Envoy Proxy Security Hardening: Filter Chains, ext_authz, and Access Log Integrity

Envoy Proxy Security Hardening: Filter Chains, ext_authz, and Access Log Integrity

Problem

Envoy Proxy is the data-plane component behind Istio, Contour, Gloo Edge, and numerous custom deployments. It handles enormous volumes of traffic, sits at the boundary between internal and external systems, and holds TLS certificates and routing rules that make it a high-value target.

Default Envoy deployments leave several security gaps:

  • Admin interface exposed on all interfaces. The Envoy admin endpoint (/clusters, /config_dump, /stats, /listeners) is bound to 0.0.0.0:9901 by default. Anyone with network access can read the full Envoy configuration, drain the listener, or modify runtime values without authentication.
  • No request header sanitization. Downstream (client) requests can inject x-forwarded-for, x-real-ip, or custom headers that Envoy blindly forwards upstream, enabling auth bypass in services that trust these headers.
  • Permissive RBAC. Envoy’s HTTP RBAC filter is not enabled in most custom deployments. All traffic matching a route is allowed by default.
  • No external authorization. Traffic passes through without a dedicated policy decision point; authorization logic is pushed entirely to upstream services (inconsistently applied).
  • Access logs are disabled or contain no security-relevant fields. Tracing request path, upstream cluster, response code, and TLS properties is rarely configured in default xDS configurations.
  • TLS configuration allows weak ciphers. Default TLS context allows negotiation of ciphers below current security baselines.

The result: a high-throughput proxy with full visibility into your service mesh that is configured for availability but not for security.

Target systems: Envoy 1.30+ (proxy_protocol v2, RBAC filter, ext_authz stable); Istio 1.22+ (uses Envoy 1.30 as sidecar); Gloo Edge 1.17+.

Threat Model

  • Adversary 1 — Admin API reconnaissance: An attacker with internal network access calls http://envoy:9901/config_dump and obtains the full Envoy configuration: TLS certificates, upstream cluster addresses, route configurations, secret names.

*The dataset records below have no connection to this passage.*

-- ==== Sys2Proof/Machine/Port.lean ====
section
/-! DEFINITION. What the core does with each action of the host (spec/10_state.md R31, R55): a command word on a port, the
placing of a decoder's input, an attempt to change a latched input, and a read of an output. -/

namespace Sys2Proof.Machine

open Sys2Proof

/-- A word that names no command raises ILLEGAL_COMMAND on its engine, with the word's OP field in the response (R130,
R131, R355). -/
def illegalWord (w : Word) (s : State) : Host.Outcome State Fault Refusal :=
  match s.engine? with
  | none => .fault .noSuchEngine
  | some e => .next (s.withEngine (raiseErr (w.extractLsb' 24 4) .illegalCommand e))

/-- A command word on the selected port: decode it and execute the command (R130). -/
def issueWord (w : Word) (s : State) : Host.Outcome State Fault Refusal :=
  match decode w with
  | .ok i => exec i s
  | .error _ => illegalWord w s

/-- An engine's input is latched: a decoder session has been opened and no OPEN came since (R76, R89). In phase Faulted
reached from Idle, with no OPEN since power-on, the `dir` read here is the power-on value, which R52 leaves unspecified:
it is `Enc`, so no input is latched (DESIGN CHOICE, log entry 6). -/
def inputLatched (e : Engine) : Bool := e.dir == .dec && (e.phase == .dec || e.phase == .faulted)

/-- The host places the input of port `n`'s next decoder session (R393). The input a session has latched is another
buffer and stays as it is (R76, R89, log entry 7). -/
def placeInput (n : Nat) (bytes : List Byte) (s : State) : Host.Outcome State Fault Refusal :=
  match s.engines[n]? with
  | none => .fault .noSuchEngine
  | some e => .next (s.setEngines (s.engines.set n (e.setStaged bytes)))

/-- The host tries to change port `n`'s input: a latched one is refused (R89); before an OPEN_DEC it is the placing of
the input (R55). -/
def overwriteInput (n : Nat) (bytes : List Byte) (s : State) : Host.Outcome State Fault Refusal :=
  match s.engines[n]? with
  | none => .fault .noSuchEngine
  | some e => if inputLatched e then .refused .inputLatched else placeInput n bytes s

/-- The host reads port `n`'s output: in phase Finished only (R88). -/
def readOutput (n : Nat) (s : State) : Host.Outcome State Fault Refusal :=
  match s.engines[n]? with
  | none => .fault .noSuchEngine
  | some e =>
    match e.readableOutput with
    | some bytes => .next (s.setReadBack bytes)
    | none => .refused .outputNotReadable

/-- One action of the host, taken. -/
def takeAction (a : HostAction) (s : State) : Host.Outcome State Fault Refusal :=
  match a with
  | .command n w => issueWord w (s.setSel n)
  | .placeInput n bytes => placeInput n bytes s
  | .overwriteInput n bytes => overwriteInput n bytes s
  | .readOutput n => readOutput n s

end Sys2Proof.Machine
end

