-- ==== Sys2Proof/Certificates/Slice0/Obligations.lean ====
section
/-! DEFINITION. The statements about the model, for the provers. Each docstring names the rules of spec/ it formalises and,
where a clause rests on a choice of the model, the log entry that makes the choice. -/

open Sys2Proof Sys2Proof.Machine

/-! ### The command word -/

/-- R110, R120 to R122, R135: decoding the word of a well-formed command gives the command back, with every operand at
every value its field admits. -/
def Obligations.DecodeOfEncode : Prop :=
  ∀ i : Instr, i.WellFormed → decode (encode i) = .ok i

/-- R110, R120 to R122, R135: a word that decodes is the word of the command it decodes to, and that command is well
formed: no bit of a legal word is dropped, and no two words name one command. -/
def Obligations.EncodeOfDecode : Prop :=
  ∀ (w : Word) (i : Instr), decode w = .ok i → encode i = w ∧ i.WellFormed

/-- R131 (with the table of R122): exactly these words are illegal, and each raises ILLEGAL_COMMAND with no other effect
than that of R360. -/
def Obligations.IllegalWordsRaise : Prop :=
  ∀ w : Word,
    let fam := w.toNat / 2 ^ 28
    let op := w.toNat / 2 ^ 24 % 16
    let b := w.toNat / 2 ^ 23 % 2
    let l := w.toNat / 2 ^ 16 % 128
    let c := w.toNat % 2 ^ 16
    let illegal :=
      5 ≤ fam ∨ 13 ≤ op ∨ ((op = 4 ∨ op = 8) ∧ fam ≠ 0) ∨
      (b ≠ 0 ∧ op ∉ [1, 2, 3, 4, 11]) ∨ (l ≠ 0 ∧ ¬(fam = 4 ∧ op ∈ [0, 1, 2, 3, 6, 7])) ∨
      (c ≠ 0 ∧ op ∉ [2, 6, 9, 11, 12])
    ((∃ i, decode w = .ok i) ↔ ¬illegal) ∧
    (illegal → ∀ (s : State) (n : Nat) (rest : List HostAction) (e : Engine),
      s.host = .command n w :: rest → s.engines[n]? = some e →
      step s = .next (((s.setHost rest).setSel n).setEngines (s.engines.set n
        { e with
          phase := .faulted
          lastErr := .illegalCommand
          cmdIndex := e.cmdIndex + 1
          responses := ⟨.illegalCommand, BitVec.ofNat 4 op, false, 0, []⟩ :: e.responses })))

/-- R142: the worked encodings. -/
def Obligations.WorkedEncodings : Prop :=
  decode 0x02800005 = .ok (.cabacPut true 5) ∧
  decode 0x1600012C = .ok (.vp8Get 300) ∧
  decode 0x40030000 = .ok (.fpaq0pOpenEnc 4) ∧
  decode 0x42820007 = .ok (.fpaq0pPut 2 true 7) ∧
  decode 0x21800000 = .ok (.ransOpenDec true) ∧
  decode 0x0C000010 = .ok (.cabacCtxRead 16)

/-! ### The step, the host and the engines -/

/-- R130, R90 (the place of the command word is the model's, log entry 1): when the host's next action is a word that
decodes to a command, a step is that command's execution on the word's port, with the action taken off the list. The
second part says the same of `withFetchWord`. -/
def Obligations.StepRunsDecodedCommand : Prop :=
  (∀ (s : State) (n : Nat) (w : Word) (rest : List HostAction) (i : Instr),
    s.host = .command n w :: rest → decode w = .ok i → step s = exec i ((s.setHost rest).setSel n)) ∧
  (∀ (s : State) (w : Word) (i : Instr), decode w = .ok i → step (s.withFetchWord 32 w.toNat) = exec i s)

/-- R52, R390, R371: after power-on there are `NUM_ENGINES` engines, each in phase Idle with `cmd_index = 0` and
`last_err = 0`, on the port of its number; nothing else is claimed of them. -/
def Obligations.PowerOnState : Prop :=
  ∀ p : Params, (State.powerOn p).params = p ∧ (State.powerOn p).engines.length = p.numEngines ∧
    ∀ (n : Nat) (e : Engine), (State.powerOn p).engines[n]? = some e →
      e.id = n ∧ e.phase = .idle ∧ e.cmdIndex = 0 ∧ e.lastErr = .ok

/-- R373, R88, R89, R393: with no host action pending the core keeps all its state. The host may place an input at any
time, which touches the placed buffer only; reading an output is refused outside phase Finished and otherwise gives
the output; changing the input is refused from a decoder's OPEN_DEC to its next OPEN. (That the placed and
the latched buffer are two is the model's reading, log entry 7; that `dir` tells a latched input also in phase Faulted
before any OPEN, its choice, log entry 6.) -/
def Obligations.HostAccess : Prop :=
  ∀ s : State,
    (s.host = [] → step s = .next s) ∧
    ∀ (n : Nat) (rest : List HostAction) (e : Engine) (bytes : List Byte), s.engines[n]? = some e →
      (s.host = .placeInput n bytes :: rest →
        step s = .next ((s.setHost rest).setEngines (s.engines.set n { e with staged := bytes }))) ∧
      (s.host = .readOutput n :: rest → e.phase = .finished →
        step s = .next ((s.setHost rest).setReadBack e.output)) ∧
      (s.host = .readOutput n :: rest → e.phase ≠ .finished → step s = .refused .outputNotReadable) ∧
      (s.host = .overwriteInput n bytes :: rest →
        step s = if e.dir = .dec ∧ (e.phase = .dec ∨ e.phase = .faulted) then .refused .inputLatched
          else .next ((s.setHost rest).setEngines (s.engines.set n { e with staged := bytes })))

/-- R33, R35, R125, R351, R355: the status codes are 0 to 7; a command word on an engine's port always goes on; whatever
its outcome it counts once and returns one response, whose word carries the status that `last_err` then holds, the word's
OP, the bit and the packed descriptor. A bit comes from a GET, GET_BYPASS or GET_TERM only, a descriptor from CTX_READ
only, an output from FINISH or PUT_TERM 1 only; and a status other than OK puts the engine into phase Faulted and
returns nothing else. -/
def Obligations.EveryCommandReports : Prop :=
  [Status.ok, .outputFailure, .inputExhausted, .illegalCommand, .ctxRange, .laneRange, .counterOverflow,
    .queueOverflow].map (fun c => c.code.toNat) = [0, 1, 2, 3, 4, 5, 6, 7] ∧
  ∀ (s : State) (n : Nat) (w : Word) (rest : List HostAction) (e : Engine),
    s.host = .command n w :: rest → s.engines[n]? = some e →
    ∃ t e' r, step s = .next t ∧ t.engines[n]? = some e' ∧
      e'.cmdIndex = e.cmdIndex + 1 ∧ e'.responses = r :: e.responses ∧
      r.op = w.extractLsb' 24 4 ∧ r.status = e'.lastErr ∧
      r.word.toNat = e'.lastErr.code.toNat * 2 ^ 28 + w.toNat / 2 ^ 24 % 16 * 2 ^ 24 + r.bit.toNat * 2 ^ 23 + r.ctx.toNat ∧
      (r.bit = true → r.op.toNat ∈ [6, 7, 8]) ∧ (r.ctx ≠ 0 → r.op.toNat = 12) ∧
      (r.out ≠ [] → r.op.toNat = 5 ∨ (r.op.toNat = 4 ∧ w.getLsbD 23 = true)) ∧
      (r.status ≠ .ok → e'.phase = .faulted ∧ r.bit = false ∧ r.ctx = 0 ∧ r.out = [])

/-- R30, R371, R90: a command on one port leaves every other engine, the parameters and the number of engines as they
were, and what it does to its own engine depends on that engine and the parameters only. -/
def Obligations.EnginesIndependent : Prop :=
  ∀ (s s' : State) (n : Nat) (w : Word) (rest rest' : List HostAction) (t : State),
    s.host = .command n w :: rest → step s = .next t →
    t.params = s.params ∧ t.engines.length = s.engines.length ∧ t.host = rest ∧
    (∀ m, m ≠ n → t.engines[m]? = s.engines[m]?) ∧
    (s'.host = .command n w :: rest' → s'.params = s.params → s'.engines[n]? = s.engines[n]? →
      ∃ t', step s' = .next t' ∧ t'.engines[n]? = t.engines[n]?)

/-- R34, R76, R89: only OPEN_ENC and OPEN_DEC write an engine's family, direction, lane count and end-of-stream mode, or
its latched input. -/
def Obligations.OnlyOpenWritesConfiguration : Prop :=
  ∀ (s t : State) (n : Nat) (e e' : Engine),
    step s = .next t → s.engines[n]? = some e → t.engines[n]? = some e' →
    ¬(e'.fam = e.fam ∧ e'.dir = e.dir ∧ e'.laneCount = e.laneCount ∧ e'.eof = e.eof ∧ e'.src = e.src) →
    ∃ w rest i, s.host = .command n w :: rest ∧ decode w = .ok i ∧ (i.op = .openEnc ∨ i.op = .openDec)

/-! ### Errors -/

/-- R130, R360, R362: a command that is not legal in the engine's state raises the first of its errors in the order
phase and family, lane, context, and changes nothing else. -/
def Obligations.IllegalCommandHasNoOtherEffect : Prop :=
  ∀ (i : Instr) (s : State) (e : Engine), s.engine? = some e → ¬Legal s.params e i →
    ∃ code : Status,
      code = (if ¬(i.op = .openEnc ∨ i.op = .openDec ∨ (i.family = e.fam ∧ phaseFits e.phase i.op = true)) then
          .illegalCommand
        else if ¬∀ l ∈ laneOperand i, l < e.laneCount then .laneRange else .ctxRange) ∧
      exec i s = .next (s.withEngine
        { e with
          phase := .faulted
          lastErr := code
          cmdIndex := e.cmdIndex + 1
          responses := ⟨code, opBits i.op, false, 0, []⟩ :: e.responses })

/-- R392, R364: in phase Idle, and in phase Faulted, every command other than OPEN_ENC and OPEN_DEC raises
ILLEGAL_COMMAND and leaves the engine Faulted. -/
def Obligations.OnlyOpenLeavesIdleAndFaulted : Prop :=
  ∀ (i : Instr) (s : State) (e : Engine), s.engine? = some e → (e.phase = .idle ∨ e.phase = .faulted) →
    i.op ≠ .openEnc → i.op ≠ .openDec → ∃ t, Raises i s e .illegalCommand t

/-- R351, R353, R217, R249, R288, R319: with an `InMemory` sink, unbounded counters and queue, and zero-fill input, every
legal command of all 57 completes with status OK, whatever the registers and the input hold. This is where each
instruction completes. -/
def Obligations.PlainCommandsComplete : Prop :=
  ∀ (i : Instr) (s : State) (e : Engine), s.engine? = some e → Unbounded s.params → Legal s.params e i →
    ((i.op = .get ∨ i.op = .getBypass ∨ i.op = .getTerm) → e.eof = false) →
    (i.op = .openDec → i.fields.b = false) →
    ∃ r t, Completes i s e r t
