@[simp] theorem Engine.setResponses_id (e : Engine) (v : List Response) : (e.setResponses v).id = e.id := rfl
@[simp] theorem Engine.setResponses_phase (e : Engine) (v : List Response) : (e.setResponses v).phase = e.phase := rfl
@[simp] theorem Engine.setResponses_cmdIndex (e : Engine) (v : List Response) : (e.setResponses v).cmdIndex = e.cmdIndex := rfl
@[simp] theorem Engine.setResponses_fam (e : Engine) (v : List Response) : (e.setResponses v).fam = e.fam := rfl
@[simp] theorem Engine.setResponses_dir (e : Engine) (v : List Response) : (e.setResponses v).dir = e.dir := rfl
@[simp] theorem Engine.setResponses_laneCount (e : Engine) (v : List Response) : (e.setResponses v).laneCount = e.laneCount := rfl
@[simp] theorem Engine.setResponses_eof (e : Engine) (v : List Response) : (e.setResponses v).eof = e.eof := rfl
@[simp] theorem Engine.setResponses_lastErr (e : Engine) (v : List Response) : (e.setResponses v).lastErr = e.lastErr := rfl
@[simp] theorem Engine.setResponses_cabacEnc (e : Engine) (v : List Response) : (e.setResponses v).cabacEnc = e.cabacEnc := rfl
@[simp] theorem Engine.setResponses_cabacDec (e : Engine) (v : List Response) : (e.setResponses v).cabacDec = e.cabacDec := rfl
@[simp] theorem Engine.setResponses_vp8Enc (e : Engine) (v : List Response) : (e.setResponses v).vp8Enc = e.vp8Enc := rfl
@[simp] theorem Engine.setResponses_vp8Dec (e : Engine) (v : List Response) : (e.setResponses v).vp8Dec = e.vp8Dec := rfl
@[simp] theorem Engine.setResponses_ransEnc (e : Engine) (v : List Response) : (e.setResponses v).ransEnc = e.ransEnc := rfl
@[simp] theorem Engine.setResponses_ransDec (e : Engine) (v : List Response) : (e.setResponses v).ransDec = e.ransDec := rfl
@[simp] theorem Engine.setResponses_fpaq0Enc (e : Engine) (v : List Response) : (e.setResponses v).fpaq0Enc = e.fpaq0Enc := rfl
@[simp] theorem Engine.setResponses_fpaq0Dec (e : Engine) (v : List Response) : (e.setResponses v).fpaq0Dec = e.fpaq0Dec := rfl
@[simp] theorem Engine.setResponses_lanesEnc (e : Engine) (v : List Response) : (e.setResponses v).lanesEnc = e.lanesEnc := rfl
@[simp] theorem Engine.setResponses_lanesDec (e : Engine) (v : List Response) : (e.setResponses v).lanesDec = e.lanesDec := rfl
@[simp] theorem Engine.setResponses_ctx (e : Engine) (v : List Response) : (e.setResponses v).ctx = e.ctx := rfl
@[simp] theorem Engine.setResponses_sink (e : Engine) (v : List Response) : (e.setResponses v).sink = e.sink := rfl
@[simp] theorem Engine.setResponses_slots (e : Engine) (v : List Response) : (e.setResponses v).slots = e.slots := rfl
@[simp] theorem Engine.setResponses_src (e : Engine) (v : List Response) : (e.setResponses v).src = e.src := rfl
@[simp] theorem Engine.setResponses_bitpos (e : Engine) (v : List Response) : (e.setResponses v).bitpos = e.bitpos := rfl
@[simp] theorem Engine.setResponses_staged (e : Engine) (v : List Response) : (e.setResponses v).staged = e.staged := rfl
@[simp] theorem Engine.setResponses_offers (e : Engine) (v : List Response) : (e.setResponses v).offers = e.offers := rfl
@[simp] theorem Engine.setResponses_responses (e : Engine) (v : List Response) : (e.setResponses v).responses = v := rfl

@[simp] theorem State.setEngines_params (s : State) (v : List Engine) : (s.setEngines v).params = s.params := rfl
@[simp] theorem State.setEngines_engines (s : State) (v : List Engine) : (s.setEngines v).engines = v := rfl
@[simp] theorem State.setEngines_sel (s : State) (v : List Engine) : (s.setEngines v).sel = s.sel := rfl
@[simp] theorem State.setEngines_host (s : State) (v : List Engine) : (s.setEngines v).host = s.host := rfl
@[simp] theorem State.setEngines_readBack (s : State) (v : List Engine) : (s.setEngines v).readBack = s.readBack := rfl

@[simp] theorem State.setSel_params (s : State) (v : Nat) : (s.setSel v).params = s.params := rfl
@[simp] theorem State.setSel_engines (s : State) (v : Nat) : (s.setSel v).engines = s.engines := rfl
@[simp] theorem State.setSel_sel (s : State) (v : Nat) : (s.setSel v).sel = v := rfl
@[simp] theorem State.setSel_host (s : State) (v : Nat) : (s.setSel v).host = s.host := rfl
@[simp] theorem State.setSel_readBack (s : State) (v : Nat) : (s.setSel v).readBack = s.readBack := rfl

@[simp] theorem State.setHost_params (s : State) (v : List HostAction) : (s.setHost v).params = s.params := rfl
@[simp] theorem State.setHost_engines (s : State) (v : List HostAction) : (s.setHost v).engines = s.engines := rfl
@[simp] theorem State.setHost_sel (s : State) (v : List HostAction) : (s.setHost v).sel = s.sel := rfl
@[simp] theorem State.setHost_host (s : State) (v : List HostAction) : (s.setHost v).host = v := rfl
@[simp] theorem State.setHost_readBack (s : State) (v : List HostAction) : (s.setHost v).readBack = s.readBack := rfl

@[simp] theorem State.setReadBack_params (s : State) (v : List Byte) : (s.setReadBack v).params = s.params := rfl
@[simp] theorem State.setReadBack_engines (s : State) (v : List Byte) : (s.setReadBack v).engines = s.engines := rfl
@[simp] theorem State.setReadBack_sel (s : State) (v : List Byte) : (s.setReadBack v).sel = s.sel := rfl
@[simp] theorem State.setReadBack_host (s : State) (v : List Byte) : (s.setReadBack v).host = s.host := rfl
@[simp] theorem State.setReadBack_readBack (s : State) (v : List Byte) : (s.setReadBack v).readBack = v := rfl

end Sys2Proof.Machine
end

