/-- PUT and PUT_BYPASS are one rule: LaneEncode, then the update of the context, if any (R324, R325). -/
theorem fpaq0pPut_body (y : CodedSym) (p : Params) (e : Engine) :
    instrBody (putInstr .fpaq0p y) p e = .ok .none (fpaq0pPut y e) := by
  have hframe := laneEncode_frame y.lane y.bit (symProb y.ctx e) e
  rw [fpaq0pPut, ← symCtxSet_of_same_ctx hframe.fam hframe.ctx]
  obtain ⟨b, ctx, l⟩ := y
  cases ctx <;> rfl

theorem checkCommand_fpaq0pPut {p : Params} {e : Engine} {y : CodedSym} (henc : Encoding .fpaq0p e)
    (hl : y.lane < e.laneCount) (hc : ∀ c ∈ y.ctx, c < p.numCtx) :
    checkCommand p e (putInstr .fpaq0p y).family (putInstr .fpaq0p y).op (laneOperand (putInstr .fpaq0p y))
      (ctxOperand (putInstr .fpaq0p y)) = .ok := by
  have hlane : ∀ l ∈ some y.lane, l < e.laneCount := fun l hmem => Option.some.inj hmem ▸ hl
  obtain ⟨b, ctx, l⟩ := y
  cases ctx with
  | none => exact checkCommand_encoding (i := .fpaq0pPutBypass l b) (.inr (.inl rfl)) henc hlane nofun
  | some c => exact checkCommand_encoding (i := .fpaq0pPut l b c) (.inl rfl) henc hlane hc

/-- The engine after a PUT or PUT_BYPASS that completes. -/
theorem completed_fpaq0pPut (o : BitVec 4) (r : Reply) (y : CodedSym) (e : Engine) :
    let t := completeCmd o r (fpaq0pPut y e)
    let u := laneEncode y.lane y.bit (symProb y.ctx e) e
    t.phase = e.phase ∧ t.fam = e.fam ∧ t.laneCount = e.laneCount ∧ t.lanesEnc = u.lanesEnc ∧ t.slots = u.slots ∧
    t.ctx = (symCtxSet y.ctx (probUpdate (symProb y.ctx e) y.bit) e).ctx := by
  have hframe := laneEncode_frame y.lane y.bit (symProb y.ctx e) e
  simp [completeCmd_eq, fpaq0pPut, hframe.phase, hframe.fam, hframe.laneCount]

/-- The leading bytes of the selected part, one by one (R303). -/
theorem getElem?_outBytes {b : Bool} {p : Byte} {low high : Word} {j : Nat} (hj : j < cutBytes b p low high) :
    (outBytes b p low high)[j]? = some (BitVec.ofNat 8 ((cutHigh b p low high).toNat / 256 ^ (3 - j))) := by
  have hle := (cut_equalLeadingBytes b p low high).1
  rw [outBytes, List.getElem?_take_of_lt hj, getElem?_wordBytesBE _ (by omega)]

theorem laneEnc_congr {e t : Engine} (h : t.lanesEnc = e.lanesEnc) : laneEnc t = laneEnc e := by
  funext i
  rw [laneEnc, laneEnc, h]

/-- Settles O42: the bit's part of the lane's interval, its equal leading bytes at the lane's next positions, and the interval
that shifting them out leaves. -/
theorem fpaq0pPutExact : Obligations.Fpaq0pPutExact := by
  intro s e l b ctx he hinv henc hl hc p r mid lo hi
  obtain ⟨hslots, hint⟩ := lanesEncInv_iff.mp (hinv.lanesEnc henc)
  obtain ⟨hlo, hhi⟩ : (cutLow b p r.low r.high).toNat = lo ∧ (cutHigh b p r.low r.high).toNat = hi :=
    cut_toNat (hint l hl) b p
  obtain ⟨hn, heq, -⟩ := cut_equalLeadingBytes b p r.low r.high
  obtain ⟨hlow, hhigh⟩ := next_toNat b p r.low r.high
  obtain ⟨hph, hfam, -, hlanes, hmem, hctx⟩ :=
    completed_fpaq0pPut (opBits (putInstr .fpaq0p ⟨b, ctx, l⟩).op) .none ⟨b, ctx, l⟩ e
  have hwrote := laneWrote_laneEncode (hslots.length.symm ▸ hl) hl b p
  have hp : symProb ctx e = p := rfl
  have hr : laneEnc e l = r := rfl
  clear_value lo hi mid p r
  subst hp hlo hhi hr
  have hlen := outBytes_length b (symProb ctx e) (laneEnc e l).low (laneEnc e l).high
  refine ⟨_, cutBytes b (symProb ctx e) (laneEnc e l).low (laneEnc e l).high,
    completes_of_body he (checkCommand_fpaq0pPut (y := ⟨b, ctx, l⟩) henc hl hc) (fpaq0pPut_body _ _ e),
    hph.trans henc.1, hn, heq, ?_⟩
  rw [laneEnc_congr hlanes, hmem, hwrote.lane, hlen]
  refine ⟨rfl, hlow, hhigh, (next_intervalInv (hint l hl) b _).2, fun i hi => hwrote.other hi, fun j hj => ?_, fun a ha => ?_,
    ctxGet_of_symCtxSet hinv.ctx.1 hfam hctx⟩
  · rw [hwrote.written j (hlen.symm ▸ hj), getElem?_outBytes hj]
  · exact hwrote.kept a fun j hj => ha j (hlen ▸ hj)

end Sys2Proof.Machine
end

section
/-! SUPPORT, then O43. The FPAQ0P encoder's FINISH (R326): the output lane by lane, as interleaved and padded. -/

namespace Sys2Proof.Machine

open Sys2Proof

/-! ### The bytes of the lanes -/

/-- The byte at a position that nothing was written to (R80). -/
theorem slotByte_of_unwritten {e : Engine} (h : SlotsInStep e) {i j : Nat} (hi : i < e.laneCount)
    (hj : (laneEnc e i).k ≤ j) : slotByte e (j * e.laneCount + i) = 0 := by
  have hn : 0 < e.laneCount := Nat.zero_lt_of_lt hi
  have hwritten := h.written (j * e.laneCount + i)
  rw [Nat.mul_comm, Nat.mul_add_div hn, Nat.mul_add_mod, Nat.div_eq_of_lt hi, Nat.mod_eq_of_lt hi, Nat.add_zero] at hwritten
  have hnone : Memory.lookup (e.laneCount * j + i) e.slots = none := by
    rw [← Option.not_isSome_iff_eq_none, hwritten]
    exact Nat.not_lt.mpr hj
  rw [slotByte, Memory.read, Nat.mul_comm, hnone]
  rfl

/-- What the bytes that a lane puts out do to the output (R321). -/
theorem LaneWrote.slotByte {i : Nat} {vs : List Byte} {low high : Word} {e t : Engine} (h : LaneWrote i vs low high e t)
    (hi : i < e.laneCount) {i' : Nat} (hi' : i' < e.laneCount) (j : Nat) :
    Machine.slotByte t (j * e.laneCount + i') =
      if i' = i ∧ (laneEnc e i).k ≤ j ∧ j < (laneEnc e i).k + vs.length then vs.getD (j - (laneEnc e i).k) 0
      else Machine.slotByte e (j * e.laneCount + i') := by
  split
  · next hnew =>
    obtain ⟨rfl, hle, hlt⟩ := hnew
    have hwritten := h.written (j - (laneEnc e i').k) (by omega)
    rw [Nat.add_sub_cancel' hle] at hwritten
    rw [Machine.slotByte, Memory.read, hwritten, Option.or_none, List.getD_eq_getElem?_getD]
  · next hold =>
    have hkept := h.kept (j * e.laneCount + i') fun j' hj' heq => hold ?_
    · rw [Machine.slotByte, Memory.read, hkept]
      rfl
    · obtain ⟨rfl, rfl⟩ := (slotPos_inj hi' hi).mp heq
      exact ⟨rfl, by omega, by omega⟩

/-! ### The flush -/

/-- The registers of a lane after its flush (R326). -/
def LaneEnc.flush (r : LaneEnc) : LaneEnc := { r with k := r.k + 4 }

Uses this to plan lateral movement.
  • Adversary 2 — Header injection for auth bypass: A client sets X-Authenticated-User: admin in an HTTP request. The upstream service trusts this header, grants admin access. Envoy forwarded it without stripping.
  • Adversary 3 — RBAC bypass: A compromised internal service sends a direct request to another service’s Envoy listener on a path that should be restricted. Without RBAC, Envoy routes it upstream without question.
  • Adversary 4 — ext_authz bypass: ext_authz is configured but with a DENY_ON_FAILURE policy of false (allow on failure). When the auth service is momentarily unavailable, Envoy allows all requests through.
  • Adversary 5 — Log tampering for persistence: An attacker modifies access log output or exploits a missing log field to hide their activity from SIEM correlation.
  • Access level: Adversary 1 has internal network access (pod or VM in the cluster). Adversaries 2 and 3 have HTTP client access to Envoy’s listener. Adversary 4 requires control over the ext_authz service or can cause it to fail. Adversary 5 needs access to the log pipeline.
  • Objective: Exfiltrate configuration, bypass authentication/authorization, move laterally to restricted services, cover tracks.
  • Blast radius: A misconfigured Envoy can make your entire service mesh authorization model ineffective; an exposed admin endpoint leaks the topology of your internal network.

Configuration

Step 1: Restrict the Admin Interface

Bind the admin interface to localhost only, and if remote access is needed, expose it via a dedicated authenticated ingress.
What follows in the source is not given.